**Exercise**.
Among the lines below, keep only those from the one containing "-- ==== Sys2Proof/Laws/Keeps.lean" through the one containing "report : ∀ scan", and reproduce them exactly.

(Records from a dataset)
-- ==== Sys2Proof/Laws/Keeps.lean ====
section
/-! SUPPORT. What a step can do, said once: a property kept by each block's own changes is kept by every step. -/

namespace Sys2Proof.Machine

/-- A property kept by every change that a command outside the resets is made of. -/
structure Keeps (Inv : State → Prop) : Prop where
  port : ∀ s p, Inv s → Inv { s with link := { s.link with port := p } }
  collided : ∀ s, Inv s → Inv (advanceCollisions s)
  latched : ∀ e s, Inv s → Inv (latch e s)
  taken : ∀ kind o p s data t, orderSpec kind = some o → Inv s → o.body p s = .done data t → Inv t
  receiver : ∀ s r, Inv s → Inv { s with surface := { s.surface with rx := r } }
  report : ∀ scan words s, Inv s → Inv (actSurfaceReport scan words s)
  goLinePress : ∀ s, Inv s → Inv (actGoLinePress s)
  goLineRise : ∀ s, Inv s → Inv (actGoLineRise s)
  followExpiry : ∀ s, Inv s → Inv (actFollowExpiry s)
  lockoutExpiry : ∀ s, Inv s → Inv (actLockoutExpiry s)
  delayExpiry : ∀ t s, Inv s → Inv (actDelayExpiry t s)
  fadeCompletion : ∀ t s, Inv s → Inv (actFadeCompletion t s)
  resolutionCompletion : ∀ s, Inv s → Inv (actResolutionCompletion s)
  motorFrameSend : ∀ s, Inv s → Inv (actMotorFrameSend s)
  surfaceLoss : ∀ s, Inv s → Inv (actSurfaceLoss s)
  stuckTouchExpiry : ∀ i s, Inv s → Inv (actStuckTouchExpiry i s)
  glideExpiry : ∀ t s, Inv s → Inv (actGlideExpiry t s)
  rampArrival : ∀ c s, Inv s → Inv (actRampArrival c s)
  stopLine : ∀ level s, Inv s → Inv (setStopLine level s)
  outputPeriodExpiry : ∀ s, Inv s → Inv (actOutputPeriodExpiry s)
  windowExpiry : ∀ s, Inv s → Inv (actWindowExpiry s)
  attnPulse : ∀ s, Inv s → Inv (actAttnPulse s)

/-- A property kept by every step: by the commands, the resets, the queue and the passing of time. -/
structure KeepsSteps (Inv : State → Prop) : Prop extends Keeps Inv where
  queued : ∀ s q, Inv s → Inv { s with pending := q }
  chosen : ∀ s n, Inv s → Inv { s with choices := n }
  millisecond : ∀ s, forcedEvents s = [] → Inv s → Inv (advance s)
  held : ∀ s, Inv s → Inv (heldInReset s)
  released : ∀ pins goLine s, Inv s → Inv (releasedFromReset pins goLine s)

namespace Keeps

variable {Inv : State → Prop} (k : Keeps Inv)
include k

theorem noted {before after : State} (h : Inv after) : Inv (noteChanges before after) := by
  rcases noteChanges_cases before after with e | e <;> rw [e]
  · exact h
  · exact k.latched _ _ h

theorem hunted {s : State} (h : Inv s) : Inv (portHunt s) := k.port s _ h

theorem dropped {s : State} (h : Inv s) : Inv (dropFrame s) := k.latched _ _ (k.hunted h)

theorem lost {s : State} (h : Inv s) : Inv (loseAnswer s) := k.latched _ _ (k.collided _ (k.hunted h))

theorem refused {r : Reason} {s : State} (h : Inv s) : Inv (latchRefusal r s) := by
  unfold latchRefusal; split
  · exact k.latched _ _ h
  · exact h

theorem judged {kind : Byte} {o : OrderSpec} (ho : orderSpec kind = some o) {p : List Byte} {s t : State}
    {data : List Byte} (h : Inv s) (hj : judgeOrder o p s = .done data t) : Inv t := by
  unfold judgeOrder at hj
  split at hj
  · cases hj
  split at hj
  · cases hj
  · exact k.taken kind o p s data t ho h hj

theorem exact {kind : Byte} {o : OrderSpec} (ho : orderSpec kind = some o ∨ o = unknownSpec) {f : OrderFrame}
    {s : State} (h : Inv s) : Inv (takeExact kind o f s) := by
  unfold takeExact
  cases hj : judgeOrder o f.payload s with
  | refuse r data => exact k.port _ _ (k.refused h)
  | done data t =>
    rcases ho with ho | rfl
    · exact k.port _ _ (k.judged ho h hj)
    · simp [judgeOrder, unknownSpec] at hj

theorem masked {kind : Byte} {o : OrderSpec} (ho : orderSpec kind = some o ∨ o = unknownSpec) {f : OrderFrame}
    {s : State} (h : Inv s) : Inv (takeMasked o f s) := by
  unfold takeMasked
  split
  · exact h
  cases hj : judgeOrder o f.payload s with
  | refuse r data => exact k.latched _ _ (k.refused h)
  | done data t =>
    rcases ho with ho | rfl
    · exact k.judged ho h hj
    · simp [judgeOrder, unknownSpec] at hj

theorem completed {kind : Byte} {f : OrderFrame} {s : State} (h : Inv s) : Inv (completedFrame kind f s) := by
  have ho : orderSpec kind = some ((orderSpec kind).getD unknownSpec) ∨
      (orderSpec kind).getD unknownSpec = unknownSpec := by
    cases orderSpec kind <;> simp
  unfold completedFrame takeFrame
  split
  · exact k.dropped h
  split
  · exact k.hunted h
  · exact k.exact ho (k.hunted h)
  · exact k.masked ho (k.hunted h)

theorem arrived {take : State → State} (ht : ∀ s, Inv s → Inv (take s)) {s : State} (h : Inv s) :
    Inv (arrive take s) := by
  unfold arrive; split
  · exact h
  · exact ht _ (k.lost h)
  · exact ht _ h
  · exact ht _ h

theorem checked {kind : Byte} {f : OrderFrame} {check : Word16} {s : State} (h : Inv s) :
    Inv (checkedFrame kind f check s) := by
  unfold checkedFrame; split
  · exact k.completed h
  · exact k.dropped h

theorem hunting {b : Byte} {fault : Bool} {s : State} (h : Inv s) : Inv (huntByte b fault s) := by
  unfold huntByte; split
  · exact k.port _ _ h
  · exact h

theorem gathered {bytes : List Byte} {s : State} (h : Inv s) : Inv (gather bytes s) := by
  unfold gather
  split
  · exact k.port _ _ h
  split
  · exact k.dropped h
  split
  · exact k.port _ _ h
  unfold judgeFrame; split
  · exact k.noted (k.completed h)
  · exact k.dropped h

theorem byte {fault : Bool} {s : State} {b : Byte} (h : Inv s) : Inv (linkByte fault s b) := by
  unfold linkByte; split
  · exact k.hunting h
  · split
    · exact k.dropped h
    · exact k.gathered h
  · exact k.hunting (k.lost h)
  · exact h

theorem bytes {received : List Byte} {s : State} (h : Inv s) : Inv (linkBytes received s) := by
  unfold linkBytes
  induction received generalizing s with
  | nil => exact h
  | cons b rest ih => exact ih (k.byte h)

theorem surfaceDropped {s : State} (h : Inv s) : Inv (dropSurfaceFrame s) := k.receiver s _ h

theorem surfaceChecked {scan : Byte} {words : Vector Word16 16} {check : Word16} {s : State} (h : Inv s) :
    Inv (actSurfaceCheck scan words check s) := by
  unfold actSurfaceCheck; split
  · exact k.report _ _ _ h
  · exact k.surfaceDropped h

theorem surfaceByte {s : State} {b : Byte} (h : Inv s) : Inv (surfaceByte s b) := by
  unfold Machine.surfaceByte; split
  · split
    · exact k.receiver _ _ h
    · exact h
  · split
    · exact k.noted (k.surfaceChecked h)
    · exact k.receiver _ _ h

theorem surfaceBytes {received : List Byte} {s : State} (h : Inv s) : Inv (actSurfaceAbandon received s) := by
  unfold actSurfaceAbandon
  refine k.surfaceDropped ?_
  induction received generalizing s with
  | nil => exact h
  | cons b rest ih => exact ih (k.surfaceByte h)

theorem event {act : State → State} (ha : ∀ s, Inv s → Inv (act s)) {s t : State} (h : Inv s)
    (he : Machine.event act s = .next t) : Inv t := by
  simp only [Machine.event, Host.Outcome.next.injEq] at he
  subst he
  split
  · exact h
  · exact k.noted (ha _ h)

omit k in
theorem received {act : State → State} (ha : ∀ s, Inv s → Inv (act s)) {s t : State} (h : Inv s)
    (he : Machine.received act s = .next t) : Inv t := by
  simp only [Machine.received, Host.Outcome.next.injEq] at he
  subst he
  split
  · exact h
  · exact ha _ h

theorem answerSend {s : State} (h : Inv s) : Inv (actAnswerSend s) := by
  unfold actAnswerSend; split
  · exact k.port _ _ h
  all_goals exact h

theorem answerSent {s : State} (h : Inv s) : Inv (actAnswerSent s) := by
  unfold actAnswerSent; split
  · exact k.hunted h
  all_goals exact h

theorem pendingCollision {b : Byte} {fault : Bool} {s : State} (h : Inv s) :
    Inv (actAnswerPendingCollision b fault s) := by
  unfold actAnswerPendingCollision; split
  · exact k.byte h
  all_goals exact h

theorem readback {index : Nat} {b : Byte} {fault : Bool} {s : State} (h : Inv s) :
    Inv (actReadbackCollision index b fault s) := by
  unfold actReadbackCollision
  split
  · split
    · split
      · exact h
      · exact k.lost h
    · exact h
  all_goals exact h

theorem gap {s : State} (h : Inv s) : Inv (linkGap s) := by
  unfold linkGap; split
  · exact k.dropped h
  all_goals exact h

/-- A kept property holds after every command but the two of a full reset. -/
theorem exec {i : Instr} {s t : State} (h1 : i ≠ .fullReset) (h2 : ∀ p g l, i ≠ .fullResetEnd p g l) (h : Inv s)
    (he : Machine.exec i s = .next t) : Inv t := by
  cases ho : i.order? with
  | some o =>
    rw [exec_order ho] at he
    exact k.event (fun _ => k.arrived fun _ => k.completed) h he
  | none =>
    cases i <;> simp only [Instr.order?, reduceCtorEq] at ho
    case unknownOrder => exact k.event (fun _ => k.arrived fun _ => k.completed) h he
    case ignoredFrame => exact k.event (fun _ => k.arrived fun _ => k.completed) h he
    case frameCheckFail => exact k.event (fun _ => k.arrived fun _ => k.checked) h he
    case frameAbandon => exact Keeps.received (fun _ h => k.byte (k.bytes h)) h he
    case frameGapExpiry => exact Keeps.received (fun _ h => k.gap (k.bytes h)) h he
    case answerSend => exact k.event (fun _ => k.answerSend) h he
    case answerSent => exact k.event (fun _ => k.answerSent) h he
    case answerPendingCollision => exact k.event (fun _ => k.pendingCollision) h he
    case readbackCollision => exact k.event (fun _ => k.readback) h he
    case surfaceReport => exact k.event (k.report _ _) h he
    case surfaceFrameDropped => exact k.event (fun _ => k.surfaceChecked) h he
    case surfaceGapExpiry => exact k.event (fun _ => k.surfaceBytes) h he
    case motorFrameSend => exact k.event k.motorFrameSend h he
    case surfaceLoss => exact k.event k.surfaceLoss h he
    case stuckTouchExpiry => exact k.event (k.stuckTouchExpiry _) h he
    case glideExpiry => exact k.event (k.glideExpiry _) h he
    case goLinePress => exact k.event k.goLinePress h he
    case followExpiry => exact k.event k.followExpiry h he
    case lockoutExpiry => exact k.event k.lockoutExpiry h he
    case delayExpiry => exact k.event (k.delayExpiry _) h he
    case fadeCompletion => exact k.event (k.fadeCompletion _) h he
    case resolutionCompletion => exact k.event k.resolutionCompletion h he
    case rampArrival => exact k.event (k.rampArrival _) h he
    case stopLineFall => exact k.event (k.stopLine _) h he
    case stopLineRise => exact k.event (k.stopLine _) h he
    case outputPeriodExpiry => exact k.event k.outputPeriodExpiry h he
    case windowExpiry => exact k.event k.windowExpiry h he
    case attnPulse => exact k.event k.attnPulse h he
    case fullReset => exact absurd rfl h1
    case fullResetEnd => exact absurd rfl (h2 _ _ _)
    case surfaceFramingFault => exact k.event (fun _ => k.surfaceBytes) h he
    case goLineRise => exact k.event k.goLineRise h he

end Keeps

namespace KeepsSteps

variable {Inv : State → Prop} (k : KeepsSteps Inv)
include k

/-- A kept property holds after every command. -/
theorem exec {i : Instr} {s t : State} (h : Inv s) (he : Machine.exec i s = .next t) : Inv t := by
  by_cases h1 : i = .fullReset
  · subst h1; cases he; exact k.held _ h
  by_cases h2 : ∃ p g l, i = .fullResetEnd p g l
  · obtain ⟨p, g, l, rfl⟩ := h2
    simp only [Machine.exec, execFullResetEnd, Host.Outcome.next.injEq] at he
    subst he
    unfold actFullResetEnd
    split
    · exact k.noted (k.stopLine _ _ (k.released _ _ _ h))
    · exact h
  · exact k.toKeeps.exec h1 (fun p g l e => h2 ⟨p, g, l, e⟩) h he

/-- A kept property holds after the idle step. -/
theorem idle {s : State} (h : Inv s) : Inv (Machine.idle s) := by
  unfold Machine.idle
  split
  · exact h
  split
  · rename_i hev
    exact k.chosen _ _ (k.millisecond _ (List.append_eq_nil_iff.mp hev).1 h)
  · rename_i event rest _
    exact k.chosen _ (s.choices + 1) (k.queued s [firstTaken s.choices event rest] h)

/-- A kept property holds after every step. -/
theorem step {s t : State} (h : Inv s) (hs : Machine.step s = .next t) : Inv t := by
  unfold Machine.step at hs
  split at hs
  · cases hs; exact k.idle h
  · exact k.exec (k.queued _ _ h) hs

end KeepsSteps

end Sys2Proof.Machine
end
---
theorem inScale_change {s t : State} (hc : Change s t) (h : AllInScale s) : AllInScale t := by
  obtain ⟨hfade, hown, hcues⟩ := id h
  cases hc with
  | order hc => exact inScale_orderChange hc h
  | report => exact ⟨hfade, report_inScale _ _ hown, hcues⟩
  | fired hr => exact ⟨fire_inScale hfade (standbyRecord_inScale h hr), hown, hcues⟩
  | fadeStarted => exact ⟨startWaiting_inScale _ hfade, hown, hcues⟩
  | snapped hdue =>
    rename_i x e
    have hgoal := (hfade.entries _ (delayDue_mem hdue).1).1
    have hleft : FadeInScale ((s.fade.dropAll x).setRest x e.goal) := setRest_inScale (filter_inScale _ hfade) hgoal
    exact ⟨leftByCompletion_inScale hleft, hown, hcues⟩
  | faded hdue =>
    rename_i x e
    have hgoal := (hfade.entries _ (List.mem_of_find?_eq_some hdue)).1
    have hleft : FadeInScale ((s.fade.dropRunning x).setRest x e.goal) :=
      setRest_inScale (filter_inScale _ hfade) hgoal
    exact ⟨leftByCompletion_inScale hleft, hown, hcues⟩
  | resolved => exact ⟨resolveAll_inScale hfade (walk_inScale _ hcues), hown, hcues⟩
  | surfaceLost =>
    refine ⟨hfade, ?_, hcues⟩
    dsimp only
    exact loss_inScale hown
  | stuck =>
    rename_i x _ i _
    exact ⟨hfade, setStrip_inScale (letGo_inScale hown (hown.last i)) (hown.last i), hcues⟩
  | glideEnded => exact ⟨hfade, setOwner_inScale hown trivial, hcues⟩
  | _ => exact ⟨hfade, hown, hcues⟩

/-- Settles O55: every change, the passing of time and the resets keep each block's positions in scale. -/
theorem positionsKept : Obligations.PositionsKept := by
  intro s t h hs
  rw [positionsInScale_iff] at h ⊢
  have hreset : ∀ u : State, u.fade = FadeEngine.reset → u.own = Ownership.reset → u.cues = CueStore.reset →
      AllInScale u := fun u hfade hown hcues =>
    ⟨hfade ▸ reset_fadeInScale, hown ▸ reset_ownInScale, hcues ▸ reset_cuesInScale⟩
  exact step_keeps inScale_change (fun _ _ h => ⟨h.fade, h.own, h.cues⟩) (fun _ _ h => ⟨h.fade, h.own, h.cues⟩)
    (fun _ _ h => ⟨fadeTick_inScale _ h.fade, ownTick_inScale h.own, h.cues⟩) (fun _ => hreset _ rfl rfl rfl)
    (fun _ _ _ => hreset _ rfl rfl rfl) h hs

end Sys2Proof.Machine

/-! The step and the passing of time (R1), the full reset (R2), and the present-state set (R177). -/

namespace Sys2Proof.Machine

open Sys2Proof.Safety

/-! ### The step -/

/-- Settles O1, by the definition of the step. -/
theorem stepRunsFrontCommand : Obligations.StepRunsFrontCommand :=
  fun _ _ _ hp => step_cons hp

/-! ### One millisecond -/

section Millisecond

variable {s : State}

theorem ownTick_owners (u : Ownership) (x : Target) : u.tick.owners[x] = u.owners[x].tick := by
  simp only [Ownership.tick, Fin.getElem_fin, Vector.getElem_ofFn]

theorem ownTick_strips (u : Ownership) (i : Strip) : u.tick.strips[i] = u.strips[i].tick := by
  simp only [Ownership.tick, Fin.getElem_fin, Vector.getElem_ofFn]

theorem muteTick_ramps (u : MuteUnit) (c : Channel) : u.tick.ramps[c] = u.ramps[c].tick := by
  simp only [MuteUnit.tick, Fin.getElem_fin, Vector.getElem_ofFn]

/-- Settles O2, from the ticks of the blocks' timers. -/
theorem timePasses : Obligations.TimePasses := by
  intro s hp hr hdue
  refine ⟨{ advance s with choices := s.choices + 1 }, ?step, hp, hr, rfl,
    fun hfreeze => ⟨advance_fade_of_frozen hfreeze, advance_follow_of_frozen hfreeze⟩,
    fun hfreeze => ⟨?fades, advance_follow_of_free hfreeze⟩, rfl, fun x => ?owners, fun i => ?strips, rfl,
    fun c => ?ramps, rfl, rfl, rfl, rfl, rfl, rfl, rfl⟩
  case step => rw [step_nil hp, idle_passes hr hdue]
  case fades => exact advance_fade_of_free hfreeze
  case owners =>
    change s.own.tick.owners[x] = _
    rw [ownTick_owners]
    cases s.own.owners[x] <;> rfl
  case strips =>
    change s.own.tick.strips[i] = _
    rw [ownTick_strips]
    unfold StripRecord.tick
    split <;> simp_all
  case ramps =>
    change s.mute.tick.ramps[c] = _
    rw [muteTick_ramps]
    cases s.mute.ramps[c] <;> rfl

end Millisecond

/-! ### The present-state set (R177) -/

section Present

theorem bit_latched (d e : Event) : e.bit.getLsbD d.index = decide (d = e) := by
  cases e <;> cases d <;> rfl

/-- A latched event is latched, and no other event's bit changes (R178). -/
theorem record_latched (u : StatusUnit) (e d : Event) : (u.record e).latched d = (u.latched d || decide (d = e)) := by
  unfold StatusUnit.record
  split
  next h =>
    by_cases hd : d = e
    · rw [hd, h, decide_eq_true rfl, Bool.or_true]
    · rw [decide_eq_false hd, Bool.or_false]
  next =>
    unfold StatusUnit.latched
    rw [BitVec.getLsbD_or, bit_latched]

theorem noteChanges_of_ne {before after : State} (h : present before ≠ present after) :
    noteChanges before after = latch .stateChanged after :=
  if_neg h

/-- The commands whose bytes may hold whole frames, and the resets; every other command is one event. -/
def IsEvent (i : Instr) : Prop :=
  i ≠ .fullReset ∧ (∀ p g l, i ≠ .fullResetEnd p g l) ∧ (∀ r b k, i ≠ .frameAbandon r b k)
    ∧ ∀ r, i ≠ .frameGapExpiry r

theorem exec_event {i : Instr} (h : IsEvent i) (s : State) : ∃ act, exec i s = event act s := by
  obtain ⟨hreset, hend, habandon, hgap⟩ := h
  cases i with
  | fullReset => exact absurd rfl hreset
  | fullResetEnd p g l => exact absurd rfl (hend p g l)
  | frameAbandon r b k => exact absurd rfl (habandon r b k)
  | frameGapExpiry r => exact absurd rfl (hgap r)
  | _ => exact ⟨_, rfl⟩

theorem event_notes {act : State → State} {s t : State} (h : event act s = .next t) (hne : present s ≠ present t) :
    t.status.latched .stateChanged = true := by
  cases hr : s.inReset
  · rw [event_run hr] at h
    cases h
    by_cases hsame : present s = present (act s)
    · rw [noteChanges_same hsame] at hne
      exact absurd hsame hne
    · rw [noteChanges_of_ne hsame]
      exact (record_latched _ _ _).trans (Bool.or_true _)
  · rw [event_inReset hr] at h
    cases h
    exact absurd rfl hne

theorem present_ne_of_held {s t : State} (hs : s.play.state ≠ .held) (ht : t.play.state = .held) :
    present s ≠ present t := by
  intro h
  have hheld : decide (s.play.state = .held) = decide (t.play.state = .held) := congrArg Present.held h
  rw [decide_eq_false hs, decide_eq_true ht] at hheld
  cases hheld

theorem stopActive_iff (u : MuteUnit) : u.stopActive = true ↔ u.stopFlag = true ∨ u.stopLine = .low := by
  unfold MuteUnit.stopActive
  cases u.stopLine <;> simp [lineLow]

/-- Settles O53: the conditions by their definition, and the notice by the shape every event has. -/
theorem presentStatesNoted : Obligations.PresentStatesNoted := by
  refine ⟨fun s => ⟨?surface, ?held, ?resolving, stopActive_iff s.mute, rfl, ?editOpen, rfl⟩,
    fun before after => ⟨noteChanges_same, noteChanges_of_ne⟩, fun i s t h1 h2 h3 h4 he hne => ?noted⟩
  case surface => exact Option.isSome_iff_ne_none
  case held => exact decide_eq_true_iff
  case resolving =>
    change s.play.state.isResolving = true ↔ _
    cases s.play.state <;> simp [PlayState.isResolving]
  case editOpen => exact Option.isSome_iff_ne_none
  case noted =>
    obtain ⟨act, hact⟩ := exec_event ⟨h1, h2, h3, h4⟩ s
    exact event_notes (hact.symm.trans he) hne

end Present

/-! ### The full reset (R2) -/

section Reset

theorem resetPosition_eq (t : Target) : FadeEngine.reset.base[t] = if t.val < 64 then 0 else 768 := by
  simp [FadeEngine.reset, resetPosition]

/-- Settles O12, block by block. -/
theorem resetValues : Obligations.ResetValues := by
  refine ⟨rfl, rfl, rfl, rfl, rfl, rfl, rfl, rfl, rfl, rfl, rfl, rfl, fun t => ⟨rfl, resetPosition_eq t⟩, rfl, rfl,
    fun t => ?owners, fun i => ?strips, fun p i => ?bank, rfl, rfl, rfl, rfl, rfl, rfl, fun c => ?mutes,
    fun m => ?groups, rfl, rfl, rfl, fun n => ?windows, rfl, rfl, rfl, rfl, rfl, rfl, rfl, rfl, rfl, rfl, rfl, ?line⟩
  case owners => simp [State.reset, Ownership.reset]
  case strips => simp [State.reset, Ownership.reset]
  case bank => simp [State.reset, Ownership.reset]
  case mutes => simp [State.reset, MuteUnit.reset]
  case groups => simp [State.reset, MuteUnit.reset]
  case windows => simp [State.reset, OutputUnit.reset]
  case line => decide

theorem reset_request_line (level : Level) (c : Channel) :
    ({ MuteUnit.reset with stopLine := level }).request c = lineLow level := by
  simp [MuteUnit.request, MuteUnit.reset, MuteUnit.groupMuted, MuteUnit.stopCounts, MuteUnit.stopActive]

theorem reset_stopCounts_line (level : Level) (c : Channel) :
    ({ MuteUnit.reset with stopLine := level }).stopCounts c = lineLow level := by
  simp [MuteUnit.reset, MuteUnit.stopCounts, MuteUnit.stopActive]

**Finished task**.
-- ==== Sys2Proof/Laws/Keeps.lean ====
section
/-! SUPPORT. What a step can do, said once: a property kept by each block's own changes is kept by every step. -/

namespace Sys2Proof.Machine

/-- A property kept by every change that a command outside the resets is made of. -/
structure Keeps (Inv : State → Prop) : Prop where
  port : ∀ s p, Inv s → Inv { s with link := { s.link with port := p } }
  collided : ∀ s, Inv s → Inv (advanceCollisions s)
  latched : ∀ e s, Inv s → Inv (latch e s)
  taken : ∀ kind o p s data t, orderSpec kind = some o → Inv s → o.body p s = .done data t → Inv t
  receiver : ∀ s r, Inv s → Inv { s with surface := { s.surface with rx := r } }
  report : ∀ scan words s, Inv s → Inv (actSurfaceReport scan words s)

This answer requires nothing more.